Well, I've gotten and read my copy of Starsiege: Event Horizon. For the most part I like it. The "trappings" system that allows you to build tech, weapons, aliens, ships, planets, psionic powers, etc. is a little too picky (not the work I'm looking for but it's the best I can come up with right now). The size score is particularly problematic for my OCD with each increase in "size" doubling the previous size - so a human is "size 10", a "size 9" alien is 3 feet tall, and a "size 11" alien is 12 feet tall. Weight is also an aspect of size so an alien race that averages 4.5 feet is either a thin/light size 9 or a thick/heavy size 10. Apparently there are no aliens of human proportions that stand 4.5 feet tall.
suggested HC SVNT Dracones but I've not been able to find any solid info on the mechanics and I'm not in a financial situation where I can buy a game blind so I can't say yet if I like it or not. It does look interesting from what I've seen but I'm not sure it's what I'm looking for.
suggested Stars Without number and Machinations of the Space Princess - both of them OSR games. I'm a big fan of old-school games and old-school revivals so these both piqued my curiosity. Like Dracones above, I was unable to find any firm info on Space Princess, but it reviewed well.
Stars Without Number, however, is available as a free PDF so I've got a copy of both the original and the revised version. I really like what I've seen of them (I don't like reading on the computer so I've only skimmed them). The revised edition has some 4e D&D elements that I am not a fan of (such as cherry-picking attributes for saving throws) so I'd probably go with the original edition if I were to run a SWN campaign. Even though SWN is class-based - something I do not normally care for in a science fiction game - the classes are loose enough and there is a skill system on top of the classes that allows a good amount of customization - not having played it yet, I do like the look of the system. And while SWN does provide its own setting, that setting is also loose enough and it provides rules for designing your own aliens, planets, etc. that are not as picky (from what I've seen) as in Starsiege so one could easily just ignore the provided setting/history and come up with one's own. Once my financial situation has leveled off, I do plan to invest in a hard-copy of Stars Without Number.

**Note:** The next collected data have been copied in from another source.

-- ==== Sys2Proof/Machine/Flags.lean ====
section
/-! DEFINITION. The condition flags: sets of conditions, the masks, and the sticky set with its first-raised minutes
(chapter 6). -/

namespace Sys2Proof.Machine

/-- The value of one condition. -/
def condAt {α : Type} (p : PerCond α) : Condition → α
  | .clock => p.clock
  | .tariff => p.tariff
  | .sat => p.sat
  | .capped => p.capped
  | .round => p.round
  | .overpaid => p.overpaid

/-- Combines two values for each condition. -/
def condZip {α β γ : Type} (f : α → β → γ) (a : PerCond α) (b : PerCond β) : PerCond γ :=
  ⟨f a.clock b.clock, f a.tariff b.tariff, f a.sat b.sat, f a.capped b.capped, f a.round b.round,
    f a.overpaid b.overpaid⟩

/-- The union of two sets (R114). -/
def CondSet.union (a b : CondSet) : CondSet := condZip (· || ·) a b

/-- The conditions of the first set that are not in the second. -/
def CondSet.minus (a b : CondSet) : CondSet := condZip (fun x y => x && !y) a b

/-- The set holds a condition. -/
def CondSet.any (a : CondSet) : Bool := a.clock || a.tariff || a.sat || a.capped || a.round || a.overpaid

/-- The set of CLOCK alone, when raised. -/
def CondSet.ofClock (b : Bool) : CondSet := { CondSet.none with clock := b }
/-- The set of TARIFF alone, when raised. -/
def CondSet.ofTariff (b : Bool) : CondSet := { CondSet.none with tariff := b }
/-- The set of SAT alone, when raised. -/
def CondSet.ofSat (b : Bool) : CondSet := { CondSet.none with sat := b }
/-- The set of CAPPED alone, when raised. -/
def CondSet.ofCapped (b : Bool) : CondSet := { CondSet.none with capped := b }
/-- The set of ROUND alone, when raised. -/
def CondSet.ofRound (b : Bool) : CondSet := { CondSet.none with round := b }
/-- The set of OVERPAID alone, when raised. -/
def CondSet.ofOverpaid (b : Bool) : CondSet := { CondSet.none with overpaid := b }

/-- The raised conditions that are unmasked at this step (R116). -/
def State.unmaskedOf (s : State) (raised : CondSet) : CondSet := raised.minus s.tariff.masks

/-- One condition of the sticky set after an evaluation at a minute: a condition not in it enters with that minute, one
already in it keeps its first-raised minute (R115). -/
def stickyOne (minute : Nat) (raised : Bool) (old : Option Nat) : Option Nat :=
  match old with
  | some m => some m
  | none => if raised then some minute else none

/-- Adds an evaluation's raised set to the sticky set (R115). -/
def State.addSticky (s : State) (raised : CondSet) : State :=
  { s with tariff := { s.tariff with sticky := condZip (stickyOne s.clock.minute) raised s.tariff.sticky } }

/-- Masks exactly the conditions of a set (R117). -/
def State.putMasks (s : State) (set : CondSet) : State := { s with tariff := { s.tariff with masks := set } }

/-- Removes the conditions of a set from the sticky set, with their first-raised minutes (R122). -/
def State.clearSticky (s : State) (set : CondSet) : State :=
  { s with tariff := { s.tariff with
      sticky := condZip (fun (out : Bool) m => if out then none else m) set s.tariff.sticky } }

/-- The sticky set as a set. -/
def State.stickySet (s : State) : CondSet := condZip (fun (m : Option Nat) (_ : Bool) => m.isSome) s.tariff.sticky CondSet.none

end Sys2Proof.Machine
end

I also came across a game called White Star - another OSR. It is the Sci-Fi version of Swords & Wizardry's White Box Rules (which are based on the original D&D). Have not gotten around to picking up a copy yet but what I've read about it it's classes are based on Star Wars. Being an OSR it should be easily modified to whatever I'd want - but Star Wars isn't a bad place to start.
So, right now the front-runner in my quest for a science fiction RPG to suit my tastes is Stars Without Number.